The deep point: the strawberry question is a small, repeatable demonstration that the model and the user are looking at different objects. You see a string of letters. The model sees a sequence of subword IDs. Most of the time the gap doesn’t matter, because most language tasks don’t require seeing through the tokens. When the task does — counting, spelling, exact transformations — the gap is the whole story.
Famous related terms
- Tokenization —
tokenization = learned vocabulary + deterministic split into subword pieces. The preprocessing step that throws the letters away. - BPE (Byte Pair Encoding) —
BPE = greedy merge of the most-common adjacent pairs. The algorithm behind almost every modern LLM tokenizer. - Hallucination —
hallucination = next-token model + no built-in "I don't know" + a prompt the model can't actually answer. The strawberry miss is a tokenizer-flavored cousin of this. - How to spot hallucinations — practical heuristics; the strawberry test is one of the cheapest red flags for “this answer wasn’t grounded in something the model could actually see.”
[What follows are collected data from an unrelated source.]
-- ==== Sys2Proof/Laws/State.lean ====
section
/-!
SUPPORT. Reading a field of the state, or one of its objects, after one of the named updates: one lemma per field and update, all true
by definition.
-/
namespace Sys2Proof.Machine

variable (s : State)

@[simp] theorem State.setPort_pending (p : PortNo) (x : Port) : (s.setPort p x).pending = s.pending := rfl
@[simp] theorem State.setPort_out (p : PortNo) (x : Port) : (s.setPort p x).out = s.out := rfl
@[simp] theorem State.setPort_freeIx (p : PortNo) (x : Port) : (s.setPort p x).freeIx = s.freeIx := rfl
@[simp] theorem State.setPort_nextId (p : PortNo) (x : Port) : (s.setPort p x).nextId = s.nextId := rfl
@[simp] theorem State.setPort_pw (p : PortNo) (x : Port) : (s.setPort p x).pw = s.pw := rfl
@[simp] theorem State.setPort_snag (p : PortNo) (x : Port) : (s.setPort p x).snag = s.snag := rfl
@[simp] theorem State.setPort_boot (p : PortNo) (x : Port) : (s.setPort p x).boot = s.boot := rfl
@[simp] theorem State.setPort_pl (p : PortNo) (x : Port) : (s.setPort p x).pl = s.pl := rfl
@[simp] theorem State.setPort_ports (p : PortNo) (x : Port) : (s.setPort p x).ports = vset s.ports p x := rfl
@[simp] theorem State.setPort_trowels (p : PortNo) (x : Port) : (s.setPort p x).trowels = s.trowels := rfl
@[simp] theorem State.setPort_insts (p : PortNo) (x : Port) : (s.setPort p x).insts = s.insts := rfl
@[simp] theorem State.setPort_eps (p : PortNo) (x : Port) : (s.setPort p x).eps = s.eps := rfl
@[simp] theorem State.setPort_devs (p : PortNo) (x : Port) : (s.setPort p x).devs = s.devs := rfl
@[simp] theorem State.setPort_deliveries (p : PortNo) (x : Port) : (s.setPort p x).deliveries = s.deliveries := rfl
@[simp] theorem State.setPort_commits (p : PortNo) (x : Port) : (s.setPort p x).commits = s.commits := rfl
@[simp] theorem State.setPort_tree (p : PortNo) (x : Port) : (s.setPort p x).tree = s.tree := rfl
@[simp] theorem State.setPort_chans (p : PortNo) (x : Port) : (s.setPort p x).chans = s.chans := rfl
@[simp] theorem State.setPort_disp (p : PortNo) (x : Port) : (s.setPort p x).disp = s.disp := rfl
@[simp] theorem State.setPort_cnt (p : PortNo) (x : Port) : (s.setPort p x).cnt = s.cnt := rfl
@[simp] theorem State.setPort_mem (p : PortNo) (x : Port) : (s.setPort p x).mem = s.mem := rfl
@[simp] theorem State.setPort_saveCount (p : PortNo) (x : Port) : (s.setPort p x).saveCount = s.saveCount := rfl
@[simp] theorem State.setPort_trowel (p : PortNo) (x : Port) (k' : TrowelNo) : (s.setPort p x).trowel k' = s.trowel k' := rfl
@[simp] theorem State.setPort_inst (p : PortNo) (x : Port) (i' : InstNo) : (s.setPort p x).inst i' = s.inst i' := rfl
@[simp] theorem State.setPort_chan (p : PortNo) (x : Port) (c' : ChanNo) : (s.setPort p x).chan c' = s.chan c' := rfl
@[simp] theorem State.setPort_ep (p : PortNo) (x : Port) (j' : Nat) : (s.setPort p x).ep j' = s.ep j' := rfl
@[simp] theorem State.setPort_dev (p : PortNo) (x : Port) (z' : Nat) : (s.setPort p x).dev z' = s.dev z' := rfl
@[simp] theorem State.setPort_queue (p : PortNo) (x : Port) (q' : QueueNo) : (s.setPort p x).queue q' = s.queue q' := rfl
@[simp] theorem State.setPort_group (p : PortNo) (x : Port) (g' : GroupNo) : (s.setPort p x).group g' = s.group g' := rfl
@[simp] theorem State.setPort_ring (p : PortNo) (x : Port) (i' : InstNo) (e' : RingNo) : (s.setPort p x).ring i' e' = s.ring i' e' := rfl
- Chain-of-thought — letting the model spell things out before answering. The standard mitigation, and how reasoning models partly route around the tokenizer.
- Tool use / code interpreter —
tool use ≈ LLM + an external function it can call mid-generation. Hand off character-level work to something that actually sees characters. The clean fix. - Character-level / byte-level models —
byte-level model = transformer + bytes/characters as the input units. Architectures that skip tokenization entirely. No strawberry bug; longer sequences and higher compute cost.
Going deeper
- Andrej Karpathy’s Let’s build the GPT tokenizer video — the clearest from-scratch walkthrough of BPE. After watching, the strawberry behavior stops feeling mysterious.
- The OpenAI tiktoken repo and the public tokenizer playgrounds — paste “strawberry” in and watch the split happen.
- Sennrich, Haddow, Birch, Neural Machine Translation of Rare Words with Subword Units (2016) — the paper that brought BPE into modern NLP.
What I’m confident about: the mechanism (tokenizer hides letters, model sees IDs, character-level operations land outside the model’s input representation) is well-established. What I’m deliberately vague about: the exact token split for “strawberry” in any specific model — it depends on the tokenizer, and Claude’s tokenizer in particular isn’t fully public. If you want the precise split for a model you care about, run it through that model’s tokenizer rather than trusting a number from a blog post.